# Transaction cost

## Order book and trades 

In this section, we discuss the costs associated to trading following Section 3.7 in *Engineering Investment Process* by Ielpo, Merhy and Simon (2017). A rule of thumbs is 

> "It takes one day of volume to trade one day of volatility."

In other words: *the bigger trade, the higher the cost*. There are three main categories of trade execution: 

1. over-the-counter (OTC): the price of the transaction is directly negotiated with another market participant; 

1. delegated-execution: the trade is delegated to a broker with a guarantee of execution price (e.g. price at close or volume-weighted average price as VWAP). 

1. direct trade and execution on markets. 

There is a tradeoff between trading immediately at a known (and potentially high) price and trading later, but at an unknown time/date and for an unknown price.

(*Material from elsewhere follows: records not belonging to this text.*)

/-! ### Machine/Control.lean -/

theorem speedLoop_keeps (m : Nat) (v : Int) (s : State) : Keeps s (speedLoop m v s) := by
  unfold speedLoop
  try dsimp only
  repeat' split
  all_goals simp [Keeps, id modMach_keeps]
theorem takeTorque_keeps (m : Nat) (s : State) : Keeps s (takeTorque m s) := by
  unfold takeTorque
  try dsimp only
  repeat' split
  all_goals simp [Keeps, id modMach_keeps, id speedLoop_keeps]
theorem convertTorque_keeps (m : Nat) (s : State) : Keeps s (convertTorque m s) := by
  unfold convertTorque
  try dsimp only
  repeat' split
  all_goals simp [Keeps, id modMach_keeps]
theorem referenceUpdate_keeps (m : Nat) (s : State) : Keeps s (referenceUpdate m s) := by
  unfold referenceUpdate
  try dsimp only
  repeat' split
  all_goals simp [Keeps, id convertTorque_keeps, id modMach_keeps, id takeTorque_keeps]
theorem execReferenceUpdate_keeps (m : Fin 8) (s : State) : OutKeeps s (execReferenceUpdate m s) := by
  unfold execReferenceUpdate
  try dsimp only
  repeat' split
  all_goals simp [Keeps, id referenceUpdate_keeps]
theorem leaveCrossings_keeps (m : Nat) (s : State) : Keeps s (leaveCrossings m s) := by
  unfold leaveCrossings
  try dsimp only
  repeat' split
  all_goals simp [Keeps, id modMach_keeps, id raiseFault_keeps]
theorem observerMode_keeps (m : Nat) (s : State) : Keeps s (observerMode m s) := by
  unfold observerMode
  try dsimp only
  repeat' split
  all_goals simp [Keeps, id coastMachine_keeps, id modMach_keeps]
theorem observe_keeps (m : Nat) (s : State) : Keeps s (observe m s) := by
  unfold observe
  try dsimp only
  repeat' split
  all_goals simp [Keeps, id modMach_keeps]
theorem takeAngle_keeps (m : Nat) (s : State) : Keeps s (takeAngle m s) := by
  unfold takeAngle
  try dsimp only
  repeat' split
  all_goals simp [Keeps, id modMach_keeps, id observe_keeps, id observerMode_keeps]
theorem imModel_keeps (f m : Nat) (s : State) : Keeps s (imModel f m s) := by
  unfold imModel
  try dsimp only
  repeat' split
  all_goals simp [Keeps, id modMach_keeps]
theorem advanceRamp_keeps (m : Nat) (s : State) : Keeps s (advanceRamp m s) := by
  unfold advanceRamp
  try dsimp only
  repeat' split
  all_goals simp [Keeps, id modMach_keeps]
theorem endCoast_keeps (m : Nat) (s : State) : Keeps s (endCoast m s) := by
  unfold endCoast
  try dsimp only
  repeat' split
  all_goals simp [Keeps, id machSwitchesOff_keeps, id machineLeaves_keeps, id modBridge_keeps, id modMach_keeps]
theorem stepRefs_keeps (f m : Nat) (s : State) : Keeps s (stepRefs f m s).2 := by
  unfold stepRefs
  try dsimp only
  repeat' split
  all_goals simp [Keeps, id modMach_keeps, id raiseFault_keeps]
theorem currentLoops_keeps (refs : Int × Int) (m : Nat) (s : State) : Keeps s (currentLoops refs m s).2 := by
  unfold currentLoops
  try dsimp only
  repeat' split
  all_goals simp [Keeps, id modMach_keeps]
theorem xyLoops_keeps (m : Nat) (s : State) : Keeps s (xyLoops m s) := by
  unfold xyLoops
  try dsimp only
  repeat' split
  all_goals simp [Keeps, id modMach_keeps]
theorem writeShadows_keeps (b : Nat) (r : PwmRegs) (s : State) : Keeps s (writeShadows b r s) := by
  unfold writeShadows
  try dsimp only
  repeat' split
  all_goals simp [Keeps, id modBridge_keeps]
theorem commitCarrier_keeps (f m : Nat) (s : State) : Keeps s (commitCarrier f m s) := by
  unfold commitCarrier
  try dsimp only
  repeat' split
  all_goals simp [Keeps, id writeShadows_keeps]
theorem commitSix_keeps (m : Nat) (s : State) : Keeps s (commitSix m s) := by
  unfold commitSix
  try dsimp only
  repeat' split
  all_goals simp [Keeps, id writeShadows_keeps]
theorem sixCounts_keeps (f m : Nat) (v : Rat) (refs : Int × Int) (s : State) : Keeps s (sixCounts f m v refs s) := by
  unfold sixCounts
  try dsimp only
  repeat' split
  all_goals simp [Keeps, id modMach_keeps]
theorem leaveSix_keeps (m : Nat) (s : State) : Keeps s (leaveSix m s) := by
  unfold leaveSix
  try dsimp only
  repeat' split
  all_goals simp [Keeps, id commitCarrier_keeps, id drawMany_keeps, id modMach_keeps]
theorem enterSix_keeps (m : Nat) (s : State) : Keeps s (enterSix m s) := by
  unfold enterSix
  try dsimp only
  repeat' split
  all_goals simp [Keeps, id commitSix_keeps, id modMach_keeps]
theorem execSixstepEntry_keeps (m : Fin 8) (s : State) : OutKeeps s (execSixstepEntry m s) := by
  unfold execSixstepEntry
  try dsimp only
  repeat' split
  all_goals simp [Keeps, id enterSix_keeps]
theorem execSixstepExit_keeps (m : Fin 8) (s : State) : OutKeeps s (execSixstepExit m s) := by
  unfold execSixstepExit
  try dsimp only
  repeat' split
  all_goals simp [Keeps, id leaveSix_keeps]
theorem stepSix_keeps (m : Nat) (newTable : Bool) (s : State) : Keeps s (stepSix m newTable s) := by
  unfold stepSix
  try dsimp only
  repeat' split
  all_goals simp [Keeps, id commitSix_keeps, id modMach_keeps]
theorem detectLoss_keeps (m : Nat) (s : State) : Keeps s (detectLoss m s) := by
  unfold detectLoss
  try dsimp only
  repeat' split
  all_goals simp [Keeps, id leaveSix_keeps, id modMach_keeps, id raiseFault_keeps]
theorem rotateOut_keeps (b : Nat) (s : State) : Keeps s (rotateOut b s) := by
  unfold rotateOut
  try dsimp only
  repeat' split
  all_goals simp [Keeps, id modBridge_keeps, id switchesOff_keeps]
theorem rejoin_keeps (m j : Nat) (s : State) : Keeps s (rejoin m j s) := by
  unfold rejoin
  try dsimp only
  repeat' split
  all_goals simp [Keeps, id modBridge_keeps, id modMach_keeps]
theorem rotate_keeps (m : Nat) (s : State) : Keeps s (rotate m s) := by
  unfold rotate
  try dsimp only
  repeat' split
  all_goals simp [Keeps, id leaveSix_keeps, id modMach_keeps, id rejoin_keeps, id rotateOut_keeps]
theorem execFeRotation_keeps (m : Fin 8) (s : State) : OutKeeps s (execFeRotation m s) := by
  unfold execFeRotation
  try dsimp only
  repeat' split
  all_goals simp [Keeps, id rotate_keeps]
theorem formIdc_keeps (b : Nat) (s : State) : Keeps s (formIdc b s) := by
  unfold formIdc
  try dsimp only
  repeat' split
  all_goals simp [Keeps, id modBridge_keeps]
theorem sampleRecord_keeps (m b : Nat) (s : State) : Keeps s (sampleRecord m b s) := by
  unfold sampleRecord
  try dsimp only
  repeat' split
  all_goals simp [Keeps, id allocEsn_keeps, id modBridge_keeps, id pushSample_keeps]
theorem supervise_keeps (refs : Int × Int) (m : Nat) (s : State) : Keeps s (supervise refs m s) := by
  unfold supervise
  try dsimp only
  repeat' split
  all_goals simp [Keeps, id modMach_keeps]
theorem reportTorque_keeps (m : Nat) (refs : Int × Int) (s : State) : Keeps s (reportTorque m refs s) := by
  unfold reportTorque
  try dsimp only
  repeat' split
  all_goals simp [Keeps, id modMach_keeps]
theorem controlSteps_keeps (m : Nat) (newTable : Bool) (s : State) : Keeps s (controlSteps m newTable s) := by
  unfold controlSteps
  try dsimp only
  repeat' split
  all_goals simp [Keeps, id advanceRamp_keeps, id commitCarrier_keeps, id currentLoops_keeps, id drawMany_keeps, id formIdc_keeps, id
      imModel_keeps, id modMach_keeps, id reportTorque_keeps, id sampleRecord_keeps, id sixCounts_keeps, id stepRefs_keeps, id
      stepSix_keeps, id supervise_keeps, id takeAngle_keeps, id xyLoops_keeps]
theorem controlPeriod_keeps (m : Nat) (o : CtrlObs) (s : State) : Keeps s (controlPeriod m o s) := by
  unfold controlPeriod
  try dsimp only
  repeat' split
  all_goals simp [Keeps, id controlSteps_keeps, id detectLoss_keeps, id endCoast_keeps, id leaveCrossings_keeps, id modMach_keeps]
theorem countControl_keeps (m : Nat) (s : State) : Keeps s (countControl m s) := by
  unfold countControl
  try dsimp only
  repeat' split
  all_goals simp [Keeps, id modBridge_keeps]
theorem execControlPeriod_keeps (m : Fin 8) (obs : CtrlObs) (s : State) : OutKeeps s (execControlPeriod m obs s) := by
  unfold execControlPeriod
  try dsimp only
  repeat' split
  all_goals simp [Keeps, id controlPeriod_keeps, id countControl_keeps, id restItems_keeps, id settleLate_keeps]
theorem execTorqueNotReachable_keeps (m : Fin 8) (s : State) : OutKeeps s (execTorqueNotReachable m s) := by
  unfold execTorqueNotReachable
  try dsimp only
  repeat' split
  all_goals simp [Keeps, id modMach_keeps, id raiseFault_keeps]
theorem raiseOnce_keeps (code m : Nat) (s : State) : Keeps s (raiseOnce code m s) := by
  unfold raiseOnce
  try dsimp only
  repeat' split
  all_goals simp [Keeps, id modMach_keeps, id raiseFault_keeps]
theorem execTrackingError_keeps (m : Fin 8) (s : State) : OutKeeps s (execTrackingError m s) := by
  unfold execTrackingError
  try dsimp only
  repeat' split
  all_goals simp [Keeps, id raiseOnce_keeps]
theorem execXyExcess_keeps (m : Fin 8) (s : State) : OutKeeps s (execXyExcess m s) := by
  unfold execXyExcess
  try dsimp only
  repeat' split
  all_goals simp [Keeps, id raiseOnce_keeps]
theorem execImFluxTimeout_keeps (m : Fin 8) (s : State) : OutKeeps s (execImFluxTimeout m s) := by
  unfold execImFluxTimeout
  try dsimp only
  repeat' split
  all_goals simp [Keeps, id raiseOnce_keeps]
theorem windowEnd_keeps (m k : Nat) (samples : List ZcSample) (s : State) : Keeps s (windowEnd m k samples s) := by
  unfold windowEnd
  try dsimp only
  repeat' split
  all_goals simp [Keeps, id modMach_keeps]
theorem execZcWindowEnd_keeps (m : Fin 8) (k : Fin 3) (samples : List ZcSample) (s : State) : OutKeeps s (execZcWindowEnd m k samples s) := by
  unfold execZcWindowEnd
  try dsimp only
  repeat' split
  all_goals simp [Keeps, id windowEnd_keeps]
theorem execZcMissLimit_keeps (m : Fin 8) (s : State) : OutKeeps s (execZcMissLimit m s) := by
  unfold execZcMissLimit
  try dsimp only
  repeat' split
  all_goals simp [Keeps, id leaveCrossings_keeps]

In this context, there are two different types of costs: 

- direct/explicit costs: commissions, brokerage fees, settlement/clearing fees, exchange fees, taxes. This also includes shorting costs with easy-to-borrow / hard-to-borrow rates. 

- indirect/implicit/impact costs: loosely, these costs capture the idea that the bigger the trade, the higher the cost. But typically, each investor faces impact costs depending on execution choice, execution pattern, latency, procedure speed and horizon. These impact costs are estimated based on (potentially private) past trades. 

At any given point in time, some market participants can make public their willingness to trade a quantity at a given price in an *order book*. More precisely, an order book refers to an electronic list of buy and sell orders for a specific security or financial instrument organized by price level.

The bid-ask spread is the difference between the highest price that a buyer is willing to pay for an asset and the lowest price that a seller is willing to accept. More precisely, there are two types of orders: 

1. market order: this is an instruction by an investor to a broker to buy or sell an assets at the best available price in the order book. 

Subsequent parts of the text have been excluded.